Assertion Reference

ClawSpec ships 29 assertion types across five categories.

Precondition (4) — validate the environment before running
Artifact (5) — inspect files written by the agent
Behavioral (8) — inspect logs, routing decisions, and tool calls
Trace (10) — inspect live execution data from observability (requires observability backend)
Semantic (2) — LLM-graded quality checks

Precondition Assertions

Preconditions run before the scenario step and abort early if they fail. Use them to avoid false negatives caused by missing environment setup.

`file_present`

Asserts a file exists at the given path.

Field	Required	Description
`path`	yes	Path to check. Supports `{{today}}` template.

- type: file_present
  path: SKILL.md

`file_absent`

Asserts a file does not exist. Use to verify cleanup or ensure a stale artifact does not carry over.

Field	Required	Description
`path`	yes	Path that must not exist. Supports templates.

- type: file_absent
  path: memory/drafts/{{today}}-output.md

`gateway_healthy`

Asserts the gateway responds with HTTP 200 on its health endpoint. No fields required.

- type: gateway_healthy

`env_present`

Asserts that one or more environment variables are set (non-empty).

Field	Required	Description
`vars`	yes	List of environment variable names.

- type: env_present
  vars: [RESEND_API_KEY, ATTIO_API_KEY]

Artifact Assertions

Artifact assertions inspect files produced by the agent during the scenario step.

`artifact_exists`

Asserts a file exists after the step completes.
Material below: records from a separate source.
-- ==== Sys2Proof/Tests/Slice0.lean ====
section
/-! SUPPORT. Tests: words written out from the spec's encodings, an ill-formed term for each check, one step of instructions and events, and a
state that meets the hypotheses of each statement. -/

namespace Sys2Proof.Tests

open Sys2Proof.Machine Sys2Proof.Safety
set_option Elab.async false

/-- The word decodes to the instruction, with nothing left. -/
def reads (e : Nat × Instr) : Bool :=
  match decode (bytesOfWord e.1) with
  | .ok (i, rest) => i == e.2 && rest.isEmpty
  | .error _ => false
def hd : Head := ⟨false, 7, false, false, false⟩
def no : Src := ⟨.v 0, false, false⟩
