-- ==== Sys2Proof/WellFormed.lean ====
section
/-! DEFINITION. Which terms of `Instr` an encoding can carry, and in which stream and slot each stands. -/

namespace Sys2Proof

/-- PG = 0 with PN = 1 is reserved (R116). -/
def Guard.wf (g : Guard) : Bool := !(g.p == 0 && g.neg)

/-- Elements of an integer type in a 256-byte register (R192). -/
def IntTy.lanes : IntTy → Nat
  | .i8 | .n8 => 256
  | .i16 | .n16 => 128
  | .i32 | .n32 => 64

/-- VIEW's field rules (R205). -/
def viewWf (k : BitVec 2) (n : BitVec 3) (w : BitVec 2) (imm : BitVec 11) : Bool :=
  k != 3 && (k != 0 || n == 0) &&
    (w == 0 || (w == 1 && k != 0) || (w == 2 && k == 0 && imm.toNat < 8) || (w == 3 && k == 0 && imm.toNat < 32))

/-- Whether a role may be bound to a view of this kind (R282). -/
def roleViewWf (role : BitVec 4) (kind : BitVec 2) : Bool :=
  (kind == 0 && (role == 0 || role == 1 || role == 2 || role == 3 || role == 7)) ||
    (kind == 1 && (role == 4 || role == 5 || role == 6))

/-- The opcode byte of a command record (R298). -/
def CmdRecord.opc (r : CmdRecord) : Nat := r.w0.toNat / 2 ^ 56

/-- The opcodes of R300 that are not reserved. -/
def opcKnown (n : Nat) : Bool := (1 ≤ n && n ≤ 0x0B) || (0x10 ≤ n && n ≤ 0x18)

/-- The type byte of a packet (R386). -/
def Packet.type (p : Packet) : Nat := (p.words.headD 0).toNat / 2 ^ 56

/-- ACT of a PREEMPT packet: the low two bits of FLG (R387). -/
def Packet.act (p : Packet) : Nat := (p.words.headD 0).toNat / 2 ^ 32 % 4

/-- How many edge ports a tile has: one on each edge of the grid that it lies on (R368). -/
def edgeCount (tile : Nat) : Nat :=
  (if tile / 8 = 0 ∨ tile / 8 = 7 then 1 else 0) + (if tile % 8 = 0 ∨ tile % 8 = 7 then 1 else 0)

/-- The grid has 64 tiles of 12 fabric ports, and those of its edges one or two edge ports besides (R2, R333, R368). -/
def PortEnd.wf (e : PortEnd) : Bool := decide (e.tile < 64 ∧ e.port < 12 + edgeCount e.tile)

/-- An instruction that an encoding can carry, or an event of parts of the machine that exist: every rule that R115 to
R127 and the instruction descriptions make about the fields alone. Log 65, DEDUCED. -/
def Instr.wf : Instr → Bool
  | .nop => true
  | .movi gd _ _ | .moviWide gd _ _ | .movhi gd _ _ | .movhiWide gd _ _ | .mov gd _ _ | .add gd _ _ _
  | .addWide gd _ _ _ | .addi gd _ _ | .addiWide gd _ _ | .sub gd _ _ _ | .subWide gd _ _ _ | .mul gd _ _ _
  | .mulWide gd _ _ _ | .mulh gd _ _ _ | .mulhN gd _ _ _ | .and gd _ _ _ | .andWide gd _ _ _ | .andn gd _ _ _
  | .andnWide gd _ _ _ | .or gd _ _ _ | .orWide gd _ _ _ | .xor gd _ _ _ | .xorWide gd _ _ _ | .shl gd _ _ _
  | .shr gd _ _ _ | .sar gd _ _ _ | .rot gd _ _ _ | .clz gd _ _ | .popc gd _ _ | .min gd _ _ _
  | .minWide gd _ _ _ | .minN gd _ _ _ | .minNWide gd _ _ _ | .max gd _ _ _ | .maxWide gd _ _ _
  | .maxN gd _ _ _ | .maxNWide gd _ _ _ | .cmp gd _ _ _ _ | .cmpWide gd _ _ _ _ | .sel gd _ _ _ _
  | .br gd _ | .jmp gd _ | .jmpReg gd _ | .call gd _ | .callReg gd _ | .ret gd | .loop gd _ _ | .rdsr gd _ _
  | .wrsr gd _ _ | .trap gd _ | .fin gd => gd.wf
  | .brBq _ => true
  | .sectionHeader _ | .sectionRetire _ _ => true
  | .ld gd _ _ sz sx | .ldOffset gd _ _ sz sx _ | .ldl gd _ _ sz sx => gd.wf && !(sx && sz == 3)
  | .ldlOffset gd (.reg _ sz sx) _ _ => gd.wf && !(sx && sz == 3)
  | .ldlOffset gd (.queue _ _) _ _ => gd.wf
  | .ldlQ gd _ _ _ | .ldr gd _ _ _ | .ldrOffset gd _ _ _ _ | .lds gd _ _ | .gath gd _ _ _ _ _ => gd.wf
  | .gathN gd _ _ esz _ _ nm1 => gd.wf && (nm1.toNat + 1) * 2 ^ esz.toNat ≤ 256
  | .stcfg gd _ _ | .stcfgOffset gd _ _ _ | .stadv gd _ _ _ | .stadvSkip gd _ _ => gd.wf
  | .stadvImm gd _ skip b _ => gd.wf && (!skip || b == 0)
  | .pref gd lvl _ _ | .prefOffset gd lvl _ _ _ => gd.wf && lvl.toNat < 2
  | .ldlay gd _ _ _ | .ldlayOffset gd _ _ _ _ | .fenceLayout gd | .qpush gd _ _ _ | .bqpush gd _ _
  | .recv gd _ _ _ | .recvTry gd _ _ _ _ => gd.wf
  | .lAccessComplete _ => true
  | .st gd _ _ _ | .stQ gd _ _ _ | .stOffset gd _ _ _ | .stl gd _ _ _ | .stlQ gd _ _ _ | .stlOffset gd _ _ _
  | .str gd _ _ _ _ => gd.wf
  | .strOffset gd _ _ f _ _ sc => gd.wf && (sc.isNone || f != 0)
  | .strFlagAdd _ | .sAccessComplete _ => true
  | .pushReg gd _ b => gd.wf && b.toNat % 8 == 0
  | .pushSq gd _ _ => gd.wf
  | .pop gd f d | .popTry gd f d _ =>
    gd.wf && ((f == 1 && d.toNat ≤ 30) || (f == 2 && d.toNat ≤ 30) || (f == 3 && d.toNat ≤ 28))
  | .rgx gd _ _ _ | .rgxImm gd _ _ _ _ | .fence gd _ | .waita gd _ _ | .waitaNb gd _ _ | .waitaOffset gd _ _ _ _ => gd.wf
  | .monitorArm _ | .monitorWake _ _ => true
  | .barArrive gd _ | .barWait gd _ _ | .barArwt gd _ _ => gd.wf
  | .barrierArrival _ | .barrierPhaseComplete _ _ => true
  | .trig gd => gd.wf
  | .triggerArrive _ => true
  | .send gd _ _ _ | .sendTry gd _ _ _ _ => gd.wf
  | .commitBufferRelease _ => true
  | .bundleReplay c => decide (c < 4096)
  | .vadd gd _ _ _ _ | .vsub gd _ _ _ _ | .vmul gd _ _ _ _ | .vmulh gd _ _ _ _ | .vmad gd _ _ _ _
  | .vand gd _ _ _ | .vor gd _ _ _ | .vxor gd _ _ _ | .vlop3 gd _ _ _ _ _ | .vshl gd _ _ _ _
  | .vshr gd _ _ _ _ | .vsar gd _ _ _ _ | .vfshl gd _ _ _ _ _ | .vfshr gd _ _ _ _ _ | .vpopc gd _ _ _
  | .vclz gd _ _ _ | .vmin gd _ _ _ _ | .vmax gd _ _ _ _ => gd.wf
  | .vabs gd _ _ ty => gd.wf && (ty == .i8 || ty == .i16 || ty == .i32)
  | .vcmpEq gd _ _ _ _ | .vcmpNe gd _ _ _ _ | .vcmpLt gd _ _ _ _ | .vcmpLe gd _ _ _ _ | .vsel gd _ _ _ _ _
  | .fadd gd _ _ _ _ | .fsub gd _ _ _ _ | .fmul gd _ _ _ _ | .ffma gd _ _ _ _ | .fmin gd _ _ _ _
  | .fmax gd _ _ _ _ | .fabs gd _ _ _ | .fneg gd _ _ _ | .fcmpEq gd _ _ _ _ | .fcmpNe gd _ _ _ _
  | .fcmpLt gd _ _ _ _ | .fcmpLe gd _ _ _ _ | .frcp gd _ _ _ | .frsq gd _ _ _ | .fexp2 gd _ _ _
  | .flog2 gd _ _ _ | .vperm gd _ _ _ _ => gd.wf
  | .vbcast gd _ _ k ty | .vrotl gd _ _ k ty => gd.wf && k.toNat < ty.lanes
  | .vbcastG gd _ _ _ | .vrotlG gd _ _ _ _ | .vcomp gd _ _ _ _ | .vred gd _ _ _ _ => gd.wf
  | .fred gd _ _ op _ => gd.wf && (op == .add || op == .min || op == .max)
  | .vredm gd _ _ _ _ | .fredm gd _ _ _ _ | .qpop gd _ _ | .qput gd _ _ _ => gd.wf
  | .view gd k n w imm => gd.wf && viewWf k n w imm
  | .rotb gd => gd.wf
  | .loopst gd ns _ => gd.wf && ns.toNat ≤ 8
  | .resultLanding _ _ => true
  | .cvt gd _ _ _ _ => gd.wf
  | .qmx gd d _ _ _ => gd.wf && d.toNat % 2 == 0
  | .qtrl gd _ _ | .qstat gd _ | .qstatClr gd _ | .mxsetHdr gd _ | .mxsetLvl gd _ => gd.wf
  | .mxbindG gd role _ => gd.wf && role.toNat ≤ 8
  | .mxbindView gd role kind _ => gd.wf && roleViewWf role kind
  | .mxgrp gd en gl _ => gd.wf && gl.toNat ≤ 5 && (en || gl == 0)
  | .mxgo gd => gd.wf
  | .mxwait gd d => gd.wf && d.toNat ≤ 30
  | .mxcommit gd | .mxcommitClr gd => gd.wf
  | .mxswap gd n => gd.wf && n != 0
  | .nestStart _ | .weightSwap _ | .nestPass _ | .nestDrain _ | .nestComplete _ => true
  | .copy r => r.opc == 0x01
  | .copy2 r => r.opc == 0x02
  | .copy3 r => r.opc == 0x03
  | .put r => r.opc == 0x04
  | .putf r => r.opc == 0x05
  | .get r => r.opc == 0x06
  | .accw r => r.opc == 0x07
  | .fill r => r.opc == 0x08
  | .mcast r => r.opc == 0x09
  | .prefAdapt r => r.opc == 0x0A
  | .signal r => r.opc == 0x0B
  | .aowAdd r => r.opc == 0x10
  | .aowMin r => r.opc == 0x11
  | .aowMax r => r.opc == 0x12
  | .aowAnd r => r.opc == 0x13
  | .aowOr r => r.opc == 0x14
  | .aowXor r => r.opc == 0x15
  | .aowSwap r => r.opc == 0x16
  | .cas r => r.opc == 0x17
  | .flagadd r => r.opc == 0x18
  | .reservedCommand r => !opcKnown r.opc
  | .putfFlagAdd _ _ | .commandComplete _ _ | .penumbraSettle _ _ _ | .homeRequest _ | .remoteReply _
  | .retryAfterResend _ | .requestTimeoutResend _ | .uncorrectableError _ | .streamDeadlock _
  | .trapRecordWrite _ | .variantSwitch _ | .variantSwitchMiss _ => true
  | .connect _ _ _ _ _ _ => true
  | .hold _ tile all _ | .tear _ tile all => !all || tile == 0
  | .step _ | .settle _ | .loopc _ _ | .mark _ | .endc => true
  | .jumpc cnd _ => cnd != 3
  | .query h _ kind minw => kind != 3 && minw.toNat ≤ 8 && (kind == 0 || h.toNat < 8)
  | .droverStep _ | .circuitLive _ _ | .laserLineLost _ _ | .laserLineRestored _ _ => true
  | .flitReceive e _ | .nackReceive e _ | .fecWindowEnd e _ | .handBack e _ | .retrainLock e _ | .retrainTimeout e _
  | .viewExchange e _ _ | .ringTuningLost e _ | .portRetrain e | .portCounterClear e => e.wf
  | .faultRoute part | .partCreate part | .partRemove part | .partKill part | .mmuInv part _ _ _ | .trapctlResume part _
  | .trapctlKill part _ => decide (part < 16)
  | .doorbellWrite part q _ | .queueEnable part q | .queueDisable part q | .queueReset part q | .queueRetry part q =>
    decide (part < 16 ∧ q < 256)
  | .capClear tile unit => decide (tile < 64 ∧ unit < 4)
  | .domidWrite _ | .registerWrite _ _ | .hdmAccess _ _ _ => true
  | .launch p => p.type == 0x01
  | .waitsig p => p.type == 0x02
  | .signalPacket p => p.type == 0x03
  | .fetchfence p => p.type == 0x04
  | .wrap p => p.type == 0x05
  | .pad p => p.type == 0x06
  | .writePacket p => p.type == 0x07
  | .copyPacket p => p.type == 0x08
  | .preemptSuspend p => p.type == 0x09 && (p.act == 0 || p.act == 3)
  | .preemptResume p => p.type == 0x09 && p.act == 1
  | .preemptKill p => p.type == 0x09 && p.act == 2
  | .cadence p => p.type == 0x0A
  | .qstatus p => p.type == 0x0B
  | .reservedPacket p => p.type == 0 || 0x0C ≤ p.type
  | .launchPlace _ | .waitsigPoll _ _ | .headWriteback _ _ | .cadenceTick _ _ | .cadenceTopBand _
  | .cadenceMissedTick _ | .quantumExpiry _ | .preemptCut _ | .forcedCut _ | .flockResume _ | .memberRetire _
  | .flockRetire _ | .shepherdRestart | .lifetimeCounterSave | .moduleReset | .firmwareBoot _ | .getVersion _
  | .getCapabilities _ | .negotiateAlgorithms _ | .getDigests _ | .getCertificate _ | .challenge _ | .getMeasurements _ =>
    true
  | .powerGrant tile layer _ | .temperatureSample tile layer _ | .selftestFail tile layer _ | .layerLoss tile layer
  | .layerReturn tile layer | .ballastRamp tile layer _ => decide (tile < 64 ∧ layer < 4)
  | .thermalEmergency tile | .roleChange tile | .roleChangeFlush tile | .roleChangeReenumerate tile => decide (tile < 64)
  | .captureSample tile unit _ => decide (tile < 64 ∧ unit < 4)
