/-- The architected context of a member and its engines (R176, R191, R236, R262, R295, R331).
Log 2, DESIGN CHOICE; log 11, DEDUCED. -/
structure Ctx where
  /-- The flock and member this context belongs to; `none` for a core that no flock holds. -/
  flock : Option Nat := none
  member : Nat := 0
  logical : BitVec 12 := 0
  l : StreamState := {}
  c : StreamState := {}
  s : StreamState := {}
  lq : Vector Queue 8 := Vector.replicate 8 {}
  sq : Vector Queue 8 := Vector.replicate 8 {}
  bq : Queue := {}
  st : Vector StreamReg 16 := Vector.replicate 16 {}
  laccess : List LAccess := []
  saccess : List SAccess := []
  /-- Issue stamp: counts words issued by the core. -/
  tk : Nat := 0
  /-- C-stream issue slots passed. -/
  slot : Nat := 0
  opfile : Memory := []
  landings : List Landing := []
  busy : List Busy := []
  viewV : W64 := 0
  viewT : Vector W64 8 := Vector.replicate 8 0
  viewA : Vector W64 8 := Vector.replicate 8 0
  le : LoopEngine := {}
  srstate : W32 := 1
  lostcnt : W32 := 0
  qcfg : Vector W64 4 := Vector.replicate 4 0
  acc : Vector TrailerAcc 4 := Vector.replicate 4 {}
  stats : Vector TensorStats 64 := Vector.replicate 64 {}
  f0 : List F0Entry := []
  f1 : List (W64 × W64) := []
  f1res : Nat := 0
  f2 : List (W64 × W64) := []
  f2res : Nat := 0
  f3 : List (List Byte) := []
  fifoHead : Vector (BitVec 16) 4 := Vector.replicate 4 0
  fifoTail : Vector (BitVec 16) 4 := Vector.replicate 4 0
  started : List Started := []
  seqno : W32 := 0
  unanswered : List W32 := []
  fcause : Cause := 0
  nfail : Nat := 0
  clost : Nat := 0
  waits : List WaitReq := []
  awp : Bool := false
  awpBar : BitVec 8 := 0
  monmiss : W32 := 0
  arrivals : List (Nat × Nat) := []
  slog : List (Nat × SUndo) := []
  sends : List SentBytes := []
  /-- Phases whose pending bytes a command would overflow, behind an access that can still fault: the stamp, the key of the
  instance and the phase (R210, R227). -/
  overs : List (Nat × Nat × Nat) := []
  flagAdds : List FlagAdd := []
  commit : List HostWrite := []
  trigPending : Bool := false
  /-- The stamp of the TRIG that is on its way. -/
  trigTk : Nat := 0
  triggered : Bool := false
  vartab : W64 := 0
  varSwitches : Nat := 0
  varMiss : Nat := 0
  varRec : Byte := 0
  varLvl : Byte := 0
  varErr : Bool := false
  /-- When the first stream began to hold, and when the latest one did (R428). -/
  holdSince : Nat := 0
  heldAt : Nat := 0
  mx : Matrix := {}
  cycles : Nat := 0
  layoutCache : AMap LayoutLine := []
  nearCache : List Nat := []
  regionCache : AMap W32 := []
  prefDrops : Nat := 0
  /-- A pre-emption request is pending (R38); each stream that has reached its cut. -/
  preempt : Bool := false
  lcut : Bool := false
  ccut : Bool := false
  scut : Bool := false
  /-- The cut is forced (R41): taken at the next word boundary of each stream. -/
  forced : Bool := false
  trap : Option TrapInfo := none
  resumeWith : Bool := false
  waitSince : Nat := 0
  /-- The handle on which a RECV, or a SEND, of the core waits, and the step that established its circuit (R163,
R232). -/
  recvOn : Option (BitVec 6 × Nat) := none
  sendOn : Option (BitVec 6 × Nat) := none
deriving DecidableEq, Repr, Inhabited

end Sys2Proof.Machine

namespace Sys2Proof.Config

/-- What a restore makes of a context into whose slot the host has written: the manual gives a slot no layout (R405).
Log 12, DESIGN CHOICE. -/
opaque anyCtx : Nat → Machine.Ctx → Machine.Ctx

end Sys2Proof.Config

namespace Sys2Proof.Machine

/-! ## Homes -/

/-- An armed monitor of a tile (R219, R220); `fired` holds the value and poison of the waking write. -/
structure Monitor where
  flock : Nat
  member : Nat
  tk : Nat
  nb : Bool
  va : W64
  mem : Bool
  pa : Nat
  exp : W64
  fired : Option (W64 × Bool) := none
  /-- The flock and member whose local memory holds the location, while it stands moved out; `pa` is then its offset
  (R42, R310). -/
  away : Option (Nat × Nat) := none
  /-- Armed by a core of another panel, `flock` and `member` then being that panel and core: its wake record goes there. -/
  ext : Bool := false
deriving DecidableEq, Repr, Inhabited

/-- A saved reply of an ingress (R329): source panel, core, request number, and what was answered. -/
structure SavedReply where
  panel : Nat
  core : Nat
  num : W32
  cause : Cause
  value : W64
  /-- The address a failure names, and the places that the home holds for a store. -/
  at_ : W64 := 0
  bs : List Byte := []
  locs : List Loc := []
deriving DecidableEq, Repr, Inhabited

/-- A cached translation (R52, R366): ASID, page number of 64 KiB, and the leaf and its level. -/
structure TlbEntry where
  asid : BitVec 16
  page : Nat
  leaf : W64
  level : Nat
deriving DecidableEq, Repr, Inhabited

/-- A request to a home (R328). -/
inductive ReqOp where
  | load (n : Nat)
  | store (bs : List Byte)
  | str (bs : List Byte) (flag : W64)
  | rgx (exp new : W32)
  | command (tk : Nat)
  /-- The arming of the WAITA with this stamp (R219). -/
  | arm (tk : Nat)
  /-- The addition to the flag of the STR, or of the PUTF, with this stamp (R213, R312). -/
  | strAdd (tk : Nat)
  | putfAdd (tk : Nat)
  /-- The addition to the flag of a SETTLE: the program's flock, the step, and the index of the word (R348). -/
  | drvSettle (fl step word : Nat)
  /-- The settlement of the penumbra transfer with this stamp, with the blocks not delivered (R325). -/
  | settle (tk : Nat) (lost : List Nat)
  | foreign (op : ForeignOp)
deriving DecidableEq, Repr, Inhabited

/-- Where a request is. -/
inductive ReqStage where
  | travelling
  | answered (cause : Cause) (at_ : W64) (bs : List Byte) (locs : List Loc)
  | refused (until_ : Nat)
deriving DecidableEq, Repr, Inhabited

/-- A request in flight, or its reply. -/
structure Request where
  panel : Nat
  core : Nat
  part : Nat
  tk : Nat
  lstream : Bool
  num : W32
  floor : W32
  addr : W64
  op : ReqOp
  sends : Nat
  sentAt : Nat
  stage : ReqStage
  /-- The aligned 8-byte pieces of a load that its home has read ahead: address over 8, bytes (R65, R74). -/
  got : List ((Bool × Nat) × List Byte) := []
deriving DecidableEq, Repr, Inhabited

/-! ## Fabric -/

/-- The training state of a wavelength at a port end (R359). -/
inductive WlState where
  /-- After module reset, before the training that a partition's creation begins: PORT_ST reads 0 (R365). -/
  | idle
  | active | retrain | exchange | failed
deriving DecidableEq, Repr, Inhabited

/-- One wavelength of a port end, with the counters of its receive end (R357, R365). It is in the usable map where
its state is active (R333). -/
structure Wavelength where
  state : WlState := .idle
  /-- This end's view excludes it (R359). -/
  excluded : Bool := false
  /-- It has crossed its threshold and is to be handed back (R357). -/
  crossed : Bool := false
  /-- The crossing of this window has been dealt with. -/
  met : Bool := false
  /-- When its training last began. -/
  since : Nat := 0
  attempts : Nat := 0
  /-- Symbols received in the current window, those that FEC corrected, and the uncorrectable flits (R357). -/
  symbols : Nat := 0
  window : Nat := 0
  uncWindow : Nat := 0
  corr : Nat := 0
  hb : Nat := 0
  agf : Nat := 0
  unc : Nat := 0
  rtns : Nat := 0
  /-- When it left the map, or began to retrain after a failure; `none` where it is not out for retraining. -/
  outSince : Option Nat := none
  crossings : Nat := 0
  viaMesh : Bool := false
  /-- The loss of its laser line took it out: it retrains when the line is back (R361). -/
  lineLost : Bool := false
deriving DecidableEq, Repr, Inhabited

/-- A sequenced flit that a transmit end keeps until it is acknowledged: its LSEQ, bytes, and sends so far (R338). -/
structure TxFlit where
  lseq : BitVec 16
  bytes : List Byte
  sends : Nat := 1
deriving DecidableEq, Repr, Inhabited

/-- What an end has sent and its peer has not yet taken, with the wavelengths that its units go on (R337): a flit, perhaps
marked poisoned; a skip (R339); idle units that end a round; a hand-back (R358); and the LSEQ of the last flit under the old
map, after which a wavelength leaves the map or is back in it. -/
inductive Sent where
  | data (lseq : BitVec 16) (bytes : List Byte) (poisoned : Bool) (lanes : List Nat)
  | skip (lseq : BitVec 16) (lanes : List Nat)
  | idle (lanes : List Nat)
  | handBack (k : BitVec 3)
  | lastFlit (k : Nat) (lseq : BitVec 16) (back : Bool)
deriving DecidableEq, Repr, Inhabited

/-- A port end (R333, R336 to R340, R365). -/
structure PortSt where
  wl : Vector Wavelength 8 := Vector.replicate 8 {}
  minw : BitVec 4 := 4
  cthr : BitVec 20 := 0x400
  half : Bool := false
  /-- The training at partition creation is over (R359). -/
  trained : Bool := false
  resent : Nat := 0
  poisoned : Nat := 0
  txSeq : BitVec 16 := 0
  /-- Reliable flits sent and not acknowledged; penumbra flits, kept only to be told by their numbers (R338, R339). -/
  replay : List TxFlit := []
  penSent : List TxFlit := []
  outbox : List Sent := []
  /-- The place in the current round of the next unit that is sent, or received (R337). -/
  deal : Nat := 0
  rxSeq : BitVec 16 := 0
  /-- Flits that came before an earlier one: their bytes and poison, or nothing left to deliver. -/
  heldFlits : List (BitVec 16 × Option (List Byte × Bool)) := []
  delivered : List (List Byte × Bool) := []
  /-- Flits refused and not yet received well; NACKs on their way to the transmit end. -/
  nacks : List (BitVec 16) := []
  nackOut : List (BitVec 16) := []
deriving DecidableEq, Repr

/-! ## Tiles and layers -/

/-- The roles of a layer die (R413). -/
inductive Role where
  | lit | shade | offline
deriving DecidableEq, Repr, Inhabited

/-- A layer die (R413, R417, R423). -/
structure Layer where
  role : Role := .offline
  logical : Option Nat := none
  temp : Int := 0
  /-- The last sample lay at TWARN or above; a crossing that the next grant has still to answer (R417). -/
  warned : Bool := false
  toLower : Bool := false
  emrgSince : Option Nat := none
  coolSince : Option Nat := none
  /-- The extremes since the last counted swing of more than 40 °C (R432). -/
  lowest : Int := 0
  highest : Int := 0
  /-- The emergency that has lowered the tile's grant, with no shade layer (R418). -/
  emrgLowered : Option Nat := none
  testFailed : Bool := false
  level : BitVec 3 := 0
  tripped : Bool := false
  /-- The ballast ramp: its end, and the length of its window in ns (R429). -/
  rampUntil : Nat := 0
  rampLen : Nat := 0
  charge : Nat := 0
deriving DecidableEq, Repr, Inhabited

/-- A capture unit (R433). -/
structure Capture where
  org : W32 := 0
  shift : BitVec 6 := 0
  layer : BitVec 4 := 0
  src : Byte := 0
  en : Bool := false
  mn : W32 := 0
  mx : W32 := 0
  cnt : Nat := 0
  bins : Vector Nat 32 := Vector.replicate 32 0
deriving DecidableEq, Repr

/-- The phases of a role change (R415). -/
inductive RolePhase where
  | none
  | drain
  | flushed
deriving DecidableEq, Repr, Inhabited

/-- What a role change is to do. -/
inductive RoleAction where
  /-- Roles for a partition with this many lit layers. -/
  | create (lit : Nat)
  /-- Hot or failed lit layer to the shade layer, sectors that could not be read. -/
  | swap (hot : Nat) (unreadable : List Nat)
  /-- A lit layer is lost. -/
  | lose (layer : Nat)
  /-- A layer returns as shade. -/
  | comeBack (layer : Nat)
deriving DecidableEq, Repr, Inhabited
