/-- A flit is handed to a transmit end: it takes the next LSEQ; a reliable one is kept until it is acknowledged, and waits
while the replay buffer is full (R338). It waits while no wavelength is usable; an edge port carries no penumbra flit
(R362, R368). -/
def State.transmit (s : State) (e : PortEnd) (f : FlitOut) : State :=
  let p := s.portEnd e
  if !s.canTransmit e || (!f.pen && decide (replayDepth ≤ p.replay.length)) || (f.pen && decide (firstEdge ≤ e.port)) ||
      !s.carriesBlocks e f then s
  else
    s.updPort e fun p =>
      let bs := f.bytes p.txSeq
      let x : TxFlit := { lseq := p.txSeq, bytes := bs }
      ({ p with
        txSeq := p.txSeq + 1
        replay := if f.pen then p.replay else p.replay ++ [x]
        penSent := if f.pen then p.penSent ++ [x] else p.penSent } : PortSt).sendUnits (s.dealMap e) (.data p.txSeq bs false)

/-- Every flit up to `n` has arrived: the transmit end lets them go (R338). -/
def State.acknowledge (s : State) (e : PortEnd) (n : BitVec 16) : State :=
  let come : Bool := match s.peerEnd e with
    | some r => decide (2 ^ 15 ≤ (n - (s.portEnd r).rxSeq).toNat)
    | none => true
  let later := fun (x : TxFlit) => decide (2 ^ 15 ≤ (n - x.lseq).toNat)
  if e.tx && come then s.updPort e fun p => { p with replay := p.replay.filter later, penSent := p.penSent.filter later } else s

/-! ## Leaving the map and coming back (R358 to R362) -/

/-- λk leaves the maps of an end and of the end it is joined to. -/
def State.leaveBoth (s : State) (e : PortEnd) (k : Nat) : State :=
  let fresh := (s.dealMap e).contains k
  let s' := s.updPort e fun p => p.leave k s.now fresh
  match s.peerEnd e with
  | some r => s'.updPort r fun p => p.leave k s.now fresh
  | none => s'

/-- Changes an end and the end it is joined to. -/
def State.updBoth (s : State) (e : PortEnd) (f : PortSt → PortSt) : State :=
  match s.peerEnd e with
  | some r => (s.updPort e f).updPort r f
  | none => s.updPort e f

/-- The step of the program that a fault concerns: that of the running program, for a scheduled port, which it owns
(R355, R364). Log 31, DEDUCED. -/
def Partition.faultStep (p : Partition) (port : Nat) : Nat :=
  if scheduledPort ≤ port ∧ port < firstEdge ∧ p.drover.owner.isSome then p.drover.step.getD 0xFFFFFFFF else 0xFFFFFFFF

/-- The routed fault record of a port end for a cause (R364). -/
def State.portFault (s : State) (e : PortEnd) (cause : Cause) (map : Nat) : State :=
  match (s.tile e.tile).part with
  | none => s
  | some n =>
    let p := s.part n
    s.routeFault n cause
      (faultBytes cause 0 (p.logTile e.tile) e.port map 0 0 (s.now - p.createdAt) (p.faultStep e.port) 0)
Field	Required	Description
`path`	yes	File path to check.
`timeout`	no	Seconds to wait for the file to appear (default: 0).
`updated_after`	no	ISO timestamp; asserts the file was modified after this time.

- type: artifact_exists
  path: memory/drafts/{{today}}-output.md

`artifact_contains`

Asserts a file contains required sections (heading names) or required fields (YAML keys).

Field	Required	Description
`path`	yes	File path to inspect.
`sections`	one of	List of strings that must appear as headings in the file.
`fields`	one of	List of YAML keys that must be present.
`timeout`	no	Seconds to wait for the file before failing.

- type: artifact_contains
  path: memory/drafts/{{today}}-output.md
  sections: [hook, body, cta]

`artifact_absent_words`

Asserts that certain words or phrases do not appear in the file. Useful for brand safety and tone enforcement.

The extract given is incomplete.